/-- The writes of HALT with one write owed by one deck alone (R5, R39). -/
theorem abandonBoth_writes {d : DeckId} {w : RecordWrite} (hfresh : s.bus.resetWrites = [])
    (hw : (s.deck d).writes = [w]) (hok : (s.deck d.other).state = .empty) (how : (s.deck d.other).writes = []) :
    let k := s.deck d
    let outcomes := if d = .a then a else b
    let writes := (abandonBoth r a b s).bus.resetWrites
    (k.state = .empty → outcomes = [] → writes = w.made .good) ∧
      (k.state ≠ .empty → ∃ p : PartHalf, p.flags.truncated = true ∧ p.reason = r ∧
        let own : List HostWrite := [⟨k.addr + 0x40, p.bytes⟩, ⟨k.addr + 8, leBytes 4 RecState.abandoned.code⟩]
        (outcomes = [] → (w.addr = k.addr → w.phase = .held → writes = own) ∧
          (w.addr ≠ k.addr ∨ w.phase = .first ∨ w.phase = .last → writes = w.made .good ++ own)) ∧
        (outcomes = [.halfFailed, .good] → w.addr ≠ k.addr → w.phase = .waiting ∨ w.phase = .held →
          writes = own ∧
          (abandonBoth r a b s).faults = (raise ⟨.writeError, deckUnit d, 0, 0, 0, zeros16⟩ s).faults)) := by
  obtain ⟨v, hbus, hfaults, htime, hsec, hdeck, hbothbus, hbothfaults⟩ := abandonBoth_sole r a b s d hok how
  intro k outcomes writes
  have hk : v.deck d = k := hdeck
  have hvw : (v.deck d).writes = [w] := by rw [hdeck, hw]
  have hnone : v.bus.resetWrites = [] := by rw [hbus, hfresh]
  have hwrites : writes = (abandonDeck d r outcomes v).bus.resetWrites := by rw [← hbothbus]
  refine ⟨fun hempty ho => ?_, fun hheld => ⟨k.finalHalf r true, (finalHalf_says k r).1, (finalHalf_says k r).2, ?_⟩⟩
  · rw [hwrites, ho, abandonDeck_writes_empty r hvw (by rw [hk]; exact hempty), hnone, List.nil_append]
  · have hvk : (v.deck d).state ≠ .empty := by rw [hk]; exact hheld
    refine ⟨fun ho => ⟨fun haddr hphase => ?_, fun hkept => ?_⟩, fun ho haddr hphase => ?_⟩
    · rw [hwrites, ho, abandonDeck_writes_held r hvw hvk (by rw [hk]; exact haddr) hphase, hnone, hk, List.nil_append]
    · rw [hwrites, ho, abandonDeck_writes_after r hvw hvk (by rw [hk]; exact hkept), hnone, hk, List.nil_append]
    · obtain ⟨l, hl, -, -, -, hfail⟩ := abandonDeck_writes d r outcomes v
      obtain ⟨-, hraised⟩ := hfail w hvk hvw (by rw [hk]; exact haddr) hphase ho
      refine ⟨?_, ?_⟩
      · rw [hwrites, ho, (abandonDeck_eq d r _ v).2 hvk, attemptWrites_writes, handLog_bus, clearDeck_bus, hvw, hnone, hk]
        simp [joinWrite, haddr, RecordWrite.made]
        rfl
      · rw [hbothfaults, show (if d = .a then a else b) = outcomes from rfl, hraised, raise_faults, raise_faults, hfaults,
          hsec, htime]

end Both

/-! ## The rest of HALT (R5) -/

/-- What HALT does after the decks. -/
def haltTail (s : State) : State := storeHalt (stopWalker (monitorHalts (delayHalt (holdAll .halt (stopRunOut s)))))

theorem haltProgramme_eq (a b : DeckWrites) (s : State) : haltProgramme a b s = haltTail (abandonBoth .halt a b s) := rfl

section Tail

variable (s : State)

/-- Every line on air is held at the head of the queue (R87). -/
theorem holdAll_queue (c : CallerCause) : (holdAll c s).callers.queue = s.callers.onAir ++ s.callers.queue := by
  rw [holdAll_callers]
  rfl

theorem holdAll_only (c : CallerCause) : holdAll c s = { s with
    callers := (holdAll c s).callers, mixer := (holdAll c s).mixer, log := (holdAll c s).log } := holdGroup_only ..

/-- What HALT does after the decks leaves the rest of the state. -/
theorem haltTail_leaves : let t := haltTail s
    t.survey = s.survey ∧ t.delay = { s.delay with pauseFlag := false, pauseNow := false } ∧ t.sections = s.sections ∧
      t.time = s.time ∧ t.alerts = s.alerts ∧ t.airing = s.airing ∧ t.link = s.link ∧ t.clock = s.clock ∧
      t.gpi = s.gpi ∧ t.faults = s.faults := by
  intro t
  have ht : t = haltTail s := rfl
  clear_value t
  unfold haltTail at ht
  have h1 := stopRunOut_only s
  generalize stopRunOut s = u1 at ht h1
  have h2 := holdAll_only u1 .halt
  generalize holdAll .halt u1 = u2 at ht h2
  have h3 := stopWalker_only (monitorHalts (delayHalt u2))
  generalize stopWalker (monitorHalts (delayHalt u2)) = u3 at ht h3
  have h4 := storeHalt_only u3
  rw [← ht, h3, h2, h1] at h4
  rw [h4]
  exact ⟨rfl, rfl, rfl, rfl, rfl, rfl, rfl, rfl, rfl, rfl⟩

/-- What HALT does after the decks, unit by unit. -/
theorem haltTail_says : let t := haltTail s
    (∀ d, t.deck d = s.deck d) ∧ t.callers.onAir = [] ∧ t.callers.queue = s.callers.onAir ++ s.callers.queue ∧
      t.monitor.state = .inactive ∧ t.monitor.rescue = false ∧ t.walker.walking = false ∧ t.walker.ptr = s.walker.ptr ∧
      t.bus.resetWrites = s.bus.resetWrites := by
  intro t
  have hrunout := stopRunOut_only s
  have hdecks := stopRunOut_deck s
  have hhold := holdAll_only (stopRunOut s) .halt
  have honair := holdAll_onAir .halt (stopRunOut s)
  have hqueue := holdAll_queue (stopRunOut s) .halt
  have ht : t = haltTail s := rfl
  clear_value t
  unfold haltTail at ht
  generalize stopRunOut s = u1 at *
  generalize holdAll .halt u1 = u2 at *
  obtain ⟨hwalk, hptr, hwrites⟩ := stopWalker_stops (monitorHalts (delayHalt u2))
  have hstop := stopWalker_only (monitorHalts (delayHalt u2))
  generalize stopWalker (monitorHalts (delayHalt u2)) = u3 at *
  obtain ⟨hmon, hrescue⟩ := storeHalt_monitor u3
  have hstore := storeHalt_only u3
  have hbus := storeHalt_resetWrites u3
  have hdeck := storeHalt_deck u3
  rw [← ht] at hmon hrescue hstore hbus hdeck
  have hu3 : u3.decks = u1.decks := by rw [hstop, hhold]; rfl
  have hcallers : t.callers = u2.callers := by rw [hstore, hstop]; rfl
  have hwalker : t.walker = u3.walker := by rw [hstore]
  have hbus2 : u2.bus = s.bus := by rw [hhold, hrunout]
  have hwalker2 : u2.walker = s.walker := by rw [hhold, hrunout]
  refine ⟨fun d => ?_, ?_, ?_, ?_, ?_, ?_, ?_, ?_⟩
  · rw [hdeck d, ← hdecks d, State.deck, hu3, State.deck]
  · rw [hcallers, honair]
  · rw [hcallers, hqueue, hrunout]
  · rw [hmon, hstop]; rfl
  · rw [hrescue, hstop]; rfl
  · rw [hwalker, hwalk]
  · rw [hwalker, hptr, ← hwalker2]; rfl
  · rw [hbus, hwrites, ← hbus2]; rfl

end Tail

/-! ## HALT (R4, R5) -/

theorem onProgramme_iff (s : State) :
    s.onProgramme = true ↔ s.survey.state = .running ∨ s.survey.state = .detached := by
  unfold State.onProgramme
  cases s.survey.state <;> simp

theorem completes_halt {s : State} (h : s.survey.state.parked = false) (a b : DeckWrites) :
    Completes (.halt a b) s (halt a b s) := by
  unfold Completes
  show execHalt a b s = _
  rw [execHalt, if_neg (by simp [h])]

theorem giveUpSurvey_resetWrites (s : State) : (giveUpSurvey s).bus.resetWrites = s.bus.resetWrites :=
  (giveUpSurvey_eq s).2

theorem giveUpSurvey_only (s : State) : giveUpSurvey s = { s with
    bus := (giveUpSurvey s).bus, survey := { s.survey with phase := (giveUpSurvey s).survey.phase } } :=
  (giveUpSurvey_eq s).1

/-- In HALTED no programme is the source of the air (R95). -/
theorem topSource_enterHalted (s : State) : (enterHalted s).topSource ≠ .programme := by
  have hoff : (enterHalted s).onProgramme = false := rfl
  unfold State.topSource
  split_ifs <;> simp_all

/-- HALT of a programme: what it leaves, and the writes of its decks (R5). -/
theorem halt_programme {s : State} (h : s.survey.state = .running ∨ s.survey.state = .detached) (a b : DeckWrites) :
    let t := halt a b s
    let v := abandonBoth .halt a b (freshWrites s)
    t.survey.state = .halted ∧ t.survey.cause = .hostHalt ∧ t.survey.results = s.survey.results ∧
      (∀ d, (t.deck d).state = .empty ∧ (t.deck d).writes = []) ∧
      t.callers.onAir = [] ∧ t.callers.queue = s.callers.onAir ++ s.callers.queue ∧
      t.delay = { s.delay with pauseFlag := false, pauseNow := false } ∧
      t.monitor.state = .inactive ∧ t.monitor.rescue = false ∧ t.walker.walking = false ∧ t.walker.ptr = s.walker.ptr ∧
      t.topSource ≠ .programme ∧ t.sections = s.sections ∧
      t.time = s.time ∧ t.alerts = s.alerts ∧ t.airing = s.airing ∧ t.link = s.link ∧ t.clock = s.clock ∧ t.gpi = s.gpi ∧
      t.bus.resetWrites = v.bus.resetWrites ∧ t.faults = v.faults := by
  intro t v
  have hv : v = { freshWrites s with
      bus := v.bus, decks := v.decks, fetch := v.fetch, mixer := v.mixer, faults := v.faults, log := v.log } :=
    abandonBoth_only ..
  have hempty : ∀ d, (v.deck d).state = .empty ∧ (v.deck d).writes = [] := fun d =>
    abandonBoth_empties .halt a b _ d
  have ht : t = enterHalted (giveUpSurvey (haltTail v)) := by
    show halt a b s = _
    rw [halt, if_pos ((onProgramme_iff s).2 h)]
    rfl
  have hgive := giveUpSurvey_only (haltTail v)
  have hwrites := giveUpSurvey_resetWrites (haltTail v)
  obtain ⟨hdeck, honair, hqueue, hmon, hrescue, hwalk, hptr, hbus⟩ := haltTail_says v
  obtain ⟨hsurvey, hdelay, hsec, htime, halerts, hairing, hlink, hclock, hgpi, hfaults⟩ := haltTail_leaves v
  have htop : t.topSource ≠ .programme := by rw [ht]; exact topSource_enterHalted _
  clear_value t v
  generalize haltTail v = u at *
  generalize giveUpSurvey u = g at *
  subst ht
  have hresults : g.survey.results = s.survey.results := by
    rw [hgive]
    show u.survey.results = _
    rw [hsurvey, hv]
    rfl
  have hgdeck : ∀ d, g.deck d = v.deck d := fun d => by rw [hgive]; exact hdeck d
  have hcallers : v.callers = s.callers := by rw [hv]; rfl
  have hgbus : g.bus.resetWrites = v.bus.resetWrites := hwrites.trans hbus
  have hrest : (g.delay, g.sections, g.time, g.alerts, g.airing, g.link, g.clock, g.gpi, g.faults) =
      ({ s.delay with pauseFlag := false, pauseNow := false }, s.sections, s.time, s.alerts, s.airing, s.link, s.clock,
        s.gpi, v.faults) := by
    rw [hgive]
    dsimp only
    rw [hdelay, hsec, htime, halerts, hairing, hlink, hclock, hgpi, hfaults, hv]
    rfl
  simp only [Prod.mk.injEq] at hrest
  obtain ⟨r1, r2, r3, r4, r5, r6, r7, r8, r9⟩ := hrest
  have hunits : (g.callers, g.monitor, g.walker) = (u.callers, u.monitor, u.walker) := by rw [hgive]
  simp only [Prod.mk.injEq] at hunits
  obtain ⟨m1, m2, m3⟩ := hunits
  have hdecks : ∀ d, ((enterHalted g).deck d).state = .empty ∧ ((enterHalted g).deck d).writes = [] := fun d => by
    show (g.deck d).state = _ ∧ (g.deck d).writes = _
    rw [hgdeck d]
    exact hempty d
  refine ⟨rfl, rfl, hresults, hdecks, ?_, ?_, r1, ?_, ?_, ?_, ?_, htop, r2, r3, r4, r5, r6, r7, r8, hgbus, r9⟩
  · exact (congrArg Callers.onAir m1).trans honair
  · exact (congrArg Callers.queue m1).trans (by rw [hqueue, hcallers])
  · exact (congrArg Monitor.state m2).trans hmon
  · exact (congrArg Monitor.rescue m2).trans hrescue
  · exact (congrArg Walker.walking m3).trans hwalk
  · exact (congrArg Walker.ptr m3).trans (by rw [hptr, hv]; rfl)

/-- Settles O6: the decks by `abandonBoth_writes`, the rest by what HALT leaves. -/
theorem haltEntersHalted : Obligations.HaltEntersHalted := by
  unfold Obligations.HaltEntersHalted
  refine ⟨fun s a b h => ?_, fun s a b h => ?_⟩
  · have hparked : s.survey.state.parked = false := by rcases h with h | h <;> rw [h] <;> rfl
    obtain ⟨h1, h2, h3, h4, h5, h6, h7, h8, h9, h10, h11, h12, h13, h14, h15, h16, h17, h18, h19, hbus, hfaults⟩ :=
      halt_programme h a b
    refine ⟨_, completes_halt hparked a b, h1, h2, h3, h4, h5, h6, h7, h8, h9, h10, h11, h12, h13, h14, h15, h16, h17,
      h18, h19, fun d => ⟨fun hk ho => ?_, fun w hw hok how => ?_⟩⟩
    · rw [hbus]
      exact abandonBoth_abandons .halt a b (freshWrites s) d hk ho
    · have hwrites := abandonBoth_writes .halt a b (freshWrites s) rfl hw hok how
      rw [raise_faults] at hwrites
      rw [hbus, hfaults, raise_faults, ← made_good]
      exact hwrites
  · have hparked : s.survey.state.parked = false := by rw [h]; rfl
    have hoff : ¬s.onProgramme = true := by
      rw [onProgramme_iff, h]
      simp
    refine ⟨_, completes_halt hparked a b, ?_⟩
    rw [halt, if_neg hoff, enterHalted, giveUpSurvey_only]
    exact ⟨rfl, rfl, rfl, rfl, rfl, rfl, rfl, rfl, rfl, rfl, rfl, rfl, rfl⟩

/-! ## The decks under PROGRAMME_RESET (R9) -/

section Reset

variable (s : State)

theorem clearDeck_pause (b : Bool) (d : DeckId) (ws : List RecordWrite) :
    (clearDeck b d ws s).decks.pause = s.decks.pause := by
  unfold clearDeck
  dsimp only
  rw [refreshStudio_decks]
  rfl

theorem attemptWrites_head (d : DeckId) (os : DeckWrites) (ws : List RecordWrite) :
    (attemptWrites d os ws s).log.head = s.log.head := by
  induction ws generalizing os s with
  | nil => cases os <;> rfl
  | cons w ws ih =>
    unfold attemptWrites
    rw [ih]
    unfold attemptWrite
    dsimp only
    split
    · rfl
    · exact writeError_head ..

/-- An abandoned deck leaves the pause in force and the log head. -/
theorem abandonDeck_leaves (d : DeckId) (r : EndReason) (o : DeckWrites) :
    (abandonDeck d r o s).decks.pause = s.decks.pause ∧ (abandonDeck d r o s).log.head = s.log.head := by
  have hclear := clearDeck_only false d [] s
  have hpause := clearDeck_pause s false d []
  unfold abandonDeck
  dsimp only
  generalize clearDeck false d [] s = u at *
  have hhead : u.log.head = s.log.head := by rw [hclear]
  split
  · exact ⟨by rw [attemptWrites_only]; exact hpause, by rw [attemptWrites_head]; exact hhead⟩
  · exact ⟨by rw [attemptWrites_only]; exact hpause, by rw [attemptWrites_head, handLog_head]; exact hhead⟩

theorem clearDeck_deck_self (b : Bool) (d : DeckId) (ws : List RecordWrite) :
    (clearDeck b d ws s).deck d = (s.deck d).emptied ws := by
  unfold clearDeck
  dsimp only
  rw [refreshStudio_deck]
  simp [State.deck, State.setDeck, State.mapDeckRamp]

theorem clearDeck_deck_other (b : Bool) (d : DeckId) (ws : List RecordWrite) :
    (clearDeck b d ws s).deck d.other = s.deck d.other := by
  unfold clearDeck
  dsimp only
  rw [refreshStudio_deck]
  simp [State.deck, State.setDeck, State.mapDeckRamp]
-- -- --
* _Task instructions_:
Count the lines in the records above that hold the word "then", and give only that number.

* _Exercise answer_:
2